Direct β-Lactam Inactivation Method: a New Low-Cost Assay for Rapid Detection of Carbapenemase- or Extended-Spectrum-β-Lactamase-Producing Enterobacterales Directly from Positive Blood Culture Bottles

We validate and evaluate a new phenotypic assay, named the direct beta-lactam inactivation method (dBLIM), for the rapid and simultaneous detection of carbapenemase or extended-spectrum-cephalosporinase activity directly from Enterobacterales (EB)-positive blood cultures (BCs). It originates from the carbapenem inactivation method (CIM), an inexpensive and highly sensitive assay for carbapenemase activity detection. dBLIM cutoff values to detect extended-spectrum beta-lactamase (ESBL) and carbapenemase activities resulted in diameters of <= 12 mm for a 5-mu g-cefotaxime disk and for a 10-mu g-meropenem disk. dBLIM assessment was determined with both aerobic and anaerobic BC bottles spiked with 422 characterized EB strains, classifiable into the following 4 phenotypic groups: (i) ESBL/AmpC-type beta-lactamase (ACBL)/carbapenemase (CARB)-nonproducing (np-ESBUACBUCARB) EB (n = 116), (ii) ESBL-producing EB (n = 111), (iii) AmpC-beta-lactamase-producing EB (n = 33), and (iv) carbapenemase-producing EB (n = 162).

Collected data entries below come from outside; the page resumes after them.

-- ==== Sys2Proof/Machine/ImageRead.lean ====
section
/-! DEFINITION. Images read (R142, R223, R230, R231): the record that the package keeps of the unit is taken back, and
what the bytes of the image say replaces it. A value that a register or field cannot hold is cut to what it can (R1,
R2; assumption 17). -/
namespace Sys2Proof.Machine

/- Places -/

/-- A saved pane or fragment number moved with its unit from `old` to `new`. -/
def moved (old new x : Nat) : Nat := x + new - old
def Cmd.relocate (old new uid lid : Nat) (k : Cmd) : Cmd :=
  { k with seq := moved old new k.seq, arr := moved old new k.arr, uid := uid, lid := lid }
/-- A saved context at its new place; the instruction cache is as after FENCE.ifetch (R230). -/
def Ctx.relocate (old new uid lid now : Nat) (c : Ctx) : Ctx :=
  { c with
    seq := moved old new c.seq, arr := moved old new c.arr, uid := uid, lid := lid, icache := [], since := now
    phase := if c.phase = .exited then .exited else .running, notBefore := now }
/-- The fragment of a context of an image without a record, as SHAPE and PANE of its section name it, cut to the placed
fragment; `p0` is PANE of context 0 (assumption 55). -/
def Ctx.fromRegs (u : UnitRec) (p0 : Nat) (rb : List Nat) (c : Ctx) : Ctx :=
  let hw := (shapeHW (fld rb 0x4A18 8)).getD (1, 1)
  let p := fld rb 0x4A20 8 % 16
  let i := p / 4 - p0 / 4
  let j := p % 4 - p0 % 4
  let fits := p0 / 4 ≤ p / 4 && p0 % 4 ≤ p % 4 && i + hw.1 ≤ u.h && j + hw.2 ≤ u.w
  let seq := if fits then u.seq + 4 * i + j else u.seq
  { c with seq := seq, arr := seq, h := if fits then hw.1 else u.h, w := if fits then hw.2 else u.w }

/- Registers (R226) -/

/-- A token: complete as written, or pending under the command of the entry named; one that was pending and names no
entry is as its record says, which has what came for it while the unit was stopped (R230, R309). -/
def Token.back (bs : List Nat) (o : Nat) (id : Nat → Option Nat) (old : Token) : Token :=
  if fld bs o 8 % 2 = 1 then ⟨0, ⟨u32 (fld bs o 4), u64 (fld bs (o + 8) 8), u64 (fld bs (o + 16) 8)⟩⟩
  else match id (fld bs (o + 24) 8) with
    | some i => ⟨i, Done.ok⟩
    | none => old
def vregBack (bs : List Nat) (o : Nat) : VReg :=
  let t := (tagOf (fld bs (o + 520) 1)).getD .invalid
  ⟨(List.range 128).filterMap (fun j =>
      let x := fld bs (o + 4 * j) 4 % 2 ^ elemBits t
      if x = 0 then none else some (j, u32 x)),
    t, BitVec.ofNat 16 (fld bs (o + 516) 2), BitVec.ofNat 16 (fld bs (o + 518) 2), u32 (fld bs (o + 512) 4)⟩
/-- SPLIVE and ACCLIVE within their limits (R220). -/
def spLiveBack (v : Nat) : W64 := u64 (min (v % 2 ^ 25) 16777216 / 64 * 64)
def accLiveBack (v : Nat) : W64 := u64 (min (v % 2 ^ 13) 4096)
/-- A register section read back into a context (R226); reserved bits read as zero (R2). -/
def readRegs (bs : List Nat) (id : Nat → Option Nat) (c : Ctx) : Ctx :=
  let w64 (o : Nat) : W64 := u64 (fld bs o 8)
  let ctl (n : Nat) : Nat := fld bs (0x4A00 + 8 * n) 8
  let sup (n : Nat) : W64 := w64 (0x4C00 + 8 * n)
  let tok (i : Nat) : Token := Token.back bs (0x4600 + 32 * i) id (Store.get Token.reset c.k i)
  { c with
    g := (List.range 64).filterMap (fun i => if i = 0 || w64 (0x40 + 8 * i) = 0 then none else some (i, w64 (0x40 + 8 * i)))
    p := BitVec.ofNat 8 (1 + ((List.range 7).map (fun i => if fld bs (0x241 + i) 1 % 2 = 1 then 2 ^ (i + 1) else 0)).foldl (· + ·) 0)
    m := (List.range 8).filterMap (fun i => let x := fld bs (0x248 + 16 * i) 16; if x = 0 then none else some (i, BitVec.ofNat 128 x))
    v := (List.range 32).filterMap (fun i =>
      let r := vregBack bs (0x400 + 528 * i)
      if r = VReg.reset then none else some (i, r))
    k := (List.range 31).filterMap (fun i => if tok (i + 1) = Token.reset then none else some (i + 1, tok (i + 1)))
    aflags := u64 (ctl 0x20 % 256), amask := u64 (ctl 0x21 % 256)
    rmode := u64 (if ctl 0x22 % 8 < 5 then ctl 0x22 % 8 else 0)
    splive := spLiveBack (ctl 0x24), acclive := accLiveBack (ctl 0x25)
    bars := (List.range 48).filterMap (fun i =>
      let x := fld bs (0x4A00 + 8 * 0x28 + i) 1; if x = 0 then none else some (i, BitVec.ofNat 8 x))
    tcause := u64 ((sup 0).toNat % 128), tpc := sup 1, tword := sup 2, taddr := sup 3, tdata := sup 4
    tvec := u64 ((sup 5).toNat / 8 * 8), sm := (sup 6).getLsbD 0, sscr := sup 7
    compid := if c.compid = 0 || fld bs 0x4C89 1 = 0 || 16 ≤ fld bs 0x4C89 1 then c.compid else fld bs 0x4C89 1
    pc := w64 0x4C80 }
/-- AMODE of a section, where it is a legal value (R84). -/
def Frag.amodeBack (bs : List Nat) (f : Frag) : Frag :=
  let v := fld bs (0x4A00 + 8 * 0x23) 8
  if v < 6 then { f with geom := v / 2, dual := v % 2 = 1 } else f
/-- The lease as a section has it (R74). -/
def leaseBack (s : State) (bs : List Nat) (c : Ctx) : State :=
  let st := fld bs 0x4C8A 1
  s.modFrag c.arr (fun f =>
    if st = 2 then { f with
      holder := some c.cid, reqs := f.reqs.filter (· != c.cid), tcount := fld bs 0x4C8B 1, tstart := s.now - fld bs 0x4C8C 4 }
    else
      let f1 := if f.holder = some c.cid || st = 0 then f.withoutCtxs [c.cid] s.now else f
      if st = 1 && !f1.reqs.contains c.cid then { f1 with reqs := f1.reqs ++ [c.cid] } else f1)

/- Engine sections -/

/-- The queue of an engine command. -/
def engineQueue : Instr → Option Nat
  | .wload _ _ _ _ _ _ _ bg => some (if bg then 1 else 0)
  | .wswap _ _ _ _ _ bg => some (if bg then 1 else 0)
  | .mma _ _ _ _ _ _ _ bg _ _ _ _ => some (if bg then 1 else 0)
  | .aswap _ _ _ _ _ bg => some (if bg then 1 else 0)
  | .aclr _ _ _ _ _ _ bg => some (if bg then 1 else 0)
  | .adrain _ _ _ _ _ _ _ bg => some (if bg then 1 else 0)
  | .edge _ _ _ _ _ _ bg => some (if bg then 1 else 0)
  | .xcopy _ _ _ _ _ _ _ _ => some 2
  | .xcast _ _ _ _ _ _ _ _ => some 2
  | .xred _ _ _ _ _ _ _ _ => some 2
  | .xsend _ _ _ _ _ _ _ _ _ => some 3
  | .xfetch _ _ _ _ _ _ => some 3
  | .arrive _ _ _ _ _ _ _ => some 3
  | .strm _ _ _ _ _ _ _ => some 4
  | .gcfg _ _ _ _ _ _ => some 4
  | .gstart _ _ _ _ _ => some 4
  | .gstop _ _ _ _ _ => some 4
  | .gspill _ _ _ _ _ _ => some 4
  | .kwatch _ _ _ _ _ _ _ => some 5
  | _ => none
/-- The command of a word, if it belongs to a queue. -/
def engineOp (q : Nat) (word : W64) : Option Instr :=
  match decode word with
  | .ok i => if engineQueue i = some q then some i else none
  | .error _ => none
/-- An entry read back: as its record where nothing of it changed; else a command that starts from the progress named.
An entry whose word is no command of its queue is empty. -/
def entryBack (c : Ctx) (q id : Nat) (old : Option Cmd) (e : List Nat) : Option Cmd :=
  let w64 (o : Nat) : W64 := u64 (fld e o 8)
  let prog := fld e 32 8
  if fld e 40 1 = 0 then none
  else match old with
    | some k =>
      if w64 0 = k.word && w64 16 = k.ga && w64 24 = k.gb && w64 48 = k.res then
        let k1 : Cmd := { k with pc := w64 8, prog := prog }
        some (if fld e 40 1 = 1 then k1.requeue else k1)
      else (engineOp q (w64 0)).map (fun i =>
        { k.requeue with op := i, word := w64 0, pc := w64 8, ga := w64 16, gb := w64 24, res := w64 48, prog := prog })
    | none => (engineOp q (w64 0)).map (fun i =>
      ⟨id, i, w64 0, w64 8, c.cid, c.uid, c.lid, c.ctxid, c.sec, c.seq, c.arr, c.h, c.w, w64 16, w64 24, w64 48, [], .queued,
        prog, none, [], [], (0, 0, 0), none, none, [], none, 0, false, none, 0, 0, none⟩)
def Image.cmd? (m : Image) (id : Nat) : Option Cmd := m.cmds.find? (fun k => k.id == id)
/-- The entries of context `i` by entry number. A command that ended while the unit was stopped is gone. -/
def entriesBack (m : Image) (c : Ctx) (i fresh : Nat) (eb : List Nat) : Tab Cmd :=
  (List.range 96).filterMap (fun n =>
    let e := (eb.drop (64 * n)).take 64
    let k := match Tab.get? m.entries (96 * i + n) with
      | some id => (m.cmd? id).bind (fun k => entryBack c (n / 16) id (some k) e)
      | none => entryBack c (n / 16) (fresh + 96 * i + n) none e
    k.map (fun k => (n, k)))
/-- Commands of the record whose entries were emptied: they count as complete. -/
def emptied (m : Image) (i : Nat) (back : Tab Cmd) : List Nat :=
  (m.entries.filter (fun e => e.1 / 96 == i && (m.cmd? e.2).isSome && (Tab.get? back (e.1 % 96)).isNone)).map (·.2)
/-- The queues of a context: trailing commands that stand there already, then its entries. -/
def queuesBack (s : State) (sh : Bool) (c : Ctx) (back : Tab Cmd) : State :=
  (List.range 6).foldl (fun s q =>
    if sh && q < 2 && c.slot != leadSlot s c.lid then s
    else
      let home := queueHome c q
      s.setQueue home q (s.queue home q ++ (back.filter (fun e => e.1 / 16 == q)).map (·.2))) s
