/-- SELECTION (R65 to R69). -/
def execSelection (s0 : State) : Out :=
  let s := dropUnplaceable s0
  .next (match inOrder s (selectable s) with
    | [] => s
    | (lid, l, p) :: rest =>
      let s0 := if s.resv.any (fun r => r.lid != lid) then { s with resv := none } else s
      let (done, s1) := tryCandidate s0 lid l p
      if done then s1 else backfill s1 (rest.map (fun e => (e.1, e.2.1, e.2.2))))

/-- PRIORITY_AGEING_STEP (R61, R62): one more 2 ms of a ready launch's wait. -/
def execPriorityAgeingStep (lid : Nat) (s : State) : Out :=
  .next (match s.launch? lid with
    | none => s
    | some l =>
      if isReady s lid l && l.wbase + (l.wsteps + 1) * (2000 * ticksPerUs) ≤ s.now then
        (s.modLaunch lid (fun l => { l with wsteps := l.wsteps + 1 })).reprioritise
      else s)

/- Wait quantum (R54) -/

/-- Every live context of a unit has waited longer than 50 µs. -/
def waitedLong (s : State) (u : UnitRec) : Bool :=
  let cs := (ctxsOf s u).filter (fun c => c.phase == .running)
  !cs.isEmpty && cs.all (fun c => c.wait == .quantum && c.since + 50 * ticksPerUs < s.now)
/-- Work queued for a die of equal or higher effective priority. -/
def queuedFor (s : State) (lid prio d : Nat) : List (Nat × Nat) :=
  ((selectable s).filter (fun e => e.1 != lid && prio ≤ e.2.1.eff && e.2.1.lpb.dies.contains d)).map (fun e => (e.1, e.2.1.placed))
def ownQueued (s : State) (lid : Nat) : Bool :=
  (selectable s).any (fun e => e.1 == lid && e.2.1.next < e.2.1.lpb.nunits)

/-- WAIT_QUANTUM_EXPIRY (R54, R70): full pre-emption at once, deferred. A gang or a shared launch stops as a whole, once
all its units have waited; a unit that chains join to others stops with them (R109). -/
def execWaitQuantumExpiry (cid : Nat) (s : State) : Out :=
  .next (match (s.ctx? cid).bind (fun c => (s.unit? c.uid).map (fun u => (c.uid, u))) with
    | none => s
    | some (uid, u) => match s.launch? u.lid with
      | none => s
      | some l =>
        let us := (victimGroup s uid).filterMap (fun x => (s.unit? x).map (fun r => (x, r)))
        let waiters := if l.lpb.gang || l.lpb.shared then us else [(uid, u)]
        let work := waiters.flatMap (fun x => queuedFor s u.lid l.eff (x.2.seq / 16))
        if us.any (fun x => x.2.phase != .running) || !waiters.all (fun x => waitedLong s x.2)
            || (work.isEmpty && !ownQueued s u.lid) then s
        else match stopAll s (us.map (·.1)) with
          | none => s
          | some s1 => us.foldl (fun s x => s.modUnit x.1 (fun r => { r with deferred := some work })) s1)

end Sys2Proof.Machine
end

No false-positive results were obtained in any of the np-ESBUACBUCARB EB, ESBL, and AmpC groups, demonstrating an overall assay specificity of 100%. There were no significant discrepancies in dBLIM performance between aerobic and anaerobic BCs across all groups, except with VIM-type carbapenemase-expressing EB. Interestingly, among BCs spiked with bla(VIM)-harboring EB, the sensitivity rates of the assay in anaerobic and aerobic bottles were 53.6% and 100%, respectively. In contrast, dBLIM performance was deemed excellent for the KPC, OXA-48, and NDM carbapenemase producers regardless of the type of bottle being tested, with a sensitivity rate ranging between 99% and 100%. Concerning the detection of the extended-spectrum cephalosporinases of the ESBL-producing and AmpC types, dBLIM sensitivities was 100% and 84 to 87%, respectively. dBLIM may be a cost-effective and highly robust phenotypic screening method for the reliable detection of carbapenemases or extended-spectrum cephalosporinases directly from BCs on the same day of bottle positivity detection.